AIM OF THE EXERCISE – The required output is the lines below from the line containing "def Named.word (nm" to the line containing "def State.joinQueue (s", inclusive, retyped exactly. No other lines belong in it.

━━━ DATA FOR ANALYSIS ━━━

/-! ### Tagged words (17 R360-R363) -/

/-- A waiter is served: its slot may complete with this value, or its outstanding access has completed. -/
def State.grant (s : State) (x : FeWait) (v : BitVec 32) : State :=
  let k : SlotNo := BitVec.ofNat 11 x.slot
  let t := s.thread k
  match t.outs.find? fun o => o.no = x.out with
  | some o =>
    let t := t.setXAs o.priv o.dest (sext64 32 v.toNat)
    s.setThread k { t with outs := t.outs.filter (fun u => u.no ≠ o.no), waiting := false }
  | none => if x.out = 0 then s.setThread k { t with granted := some v, waiting := false } else s

/-- A waiter leaves its queue without being served: its form checks again. -/
def State.turnAway (s : State) (x : FeWait) : State :=
  let k : SlotNo := BitVec.ofNat 11 x.slot
  s.setThread k { s.thread k with waiting := false }

/-- The value of word `w` of a store row. -/
def State.wordAt (s : State) (c r w : Nat) : BitVec 32 := (s.row c r).data.extractLsb' (32 * w) 32

/-- Word `w` of a store row written as one event; its poison is left (04 R78). -/
def State.putWord (s : State) (c r w : Nat) (v : BitVec 32) : State :=
  s.putBytes ((List.range 4).map fun i => ⟨.cell c r (4 * w + i), v.extractLsb' (8 * i) 8, 0⟩)

/-- The queues of a word served after its bit changed (17 R362), with as much fuel as there are waiters. A row that has been
poisoned meanwhile serves nothing: the form at the head checks again, and traps (R361). -/
def State.serve (s : State) (c r w : Nat) : Nat → State
  | 0 => s
  | n + 1 =>
    let full := s.isFull c r w
    match s.feq.find? fun x => x.cell = c ∧ x.row = r ∧ x.word = w ∧ x.full = full with
    | none => s
    | some x =>
      let s := { s with feq := s.feq.filter fun y => y.slot ≠ x.slot }
      let s :=
        if s.isPoisoned (.cell c r (4 * w)) then s.turnAway x
        else if full then (if x.empties then s.setFull c r w false else s).grant x (s.wordAt c r w)
        else ((s.putWord c r w x.val).setFull c r w true).grant x 0
      s.serve c r w n

/-- The bit of a word set, and the queue it opens served. -/
def State.setTag (s : State) (c r w : Nat) (full : Bool) : State :=
  let t := s.setFull c r w full
  t.serve c r w t.feq.length

/-- The word of a tagged access; none at a void cell. -/
def Named.word (nm : Named) : Option (Nat × Nat × Nat) :=
  match nm.locs.head? with
  | some (.cell c r b, _) => some (c, r, b / 4)
  | _ => none

/-- Joining the queue of a word, unless the slot stands in it already: the reads and the writes wait apart (17 R362). -/
def State.joinQueue (s : State) (w : FeWait) : State :=
  if s.feq.any fun x => x.slot = w.slot then s else { s with feq := s.feq ++ [w] }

━━━

OUTPUT OF THE TASK –
def Named.word (nm : Named) : Option (Nat × Nat × Nat) :=
  match nm.locs.head? with
  | some (.cell c r b, _) => some (c, r, b / 4)
  | _ => none

/-- Joining the queue of a word, unless the slot stands in it already: the reads and the writes wait apart (17 R362). -/
def State.joinQueue (s : State) (w : FeWait) : State :=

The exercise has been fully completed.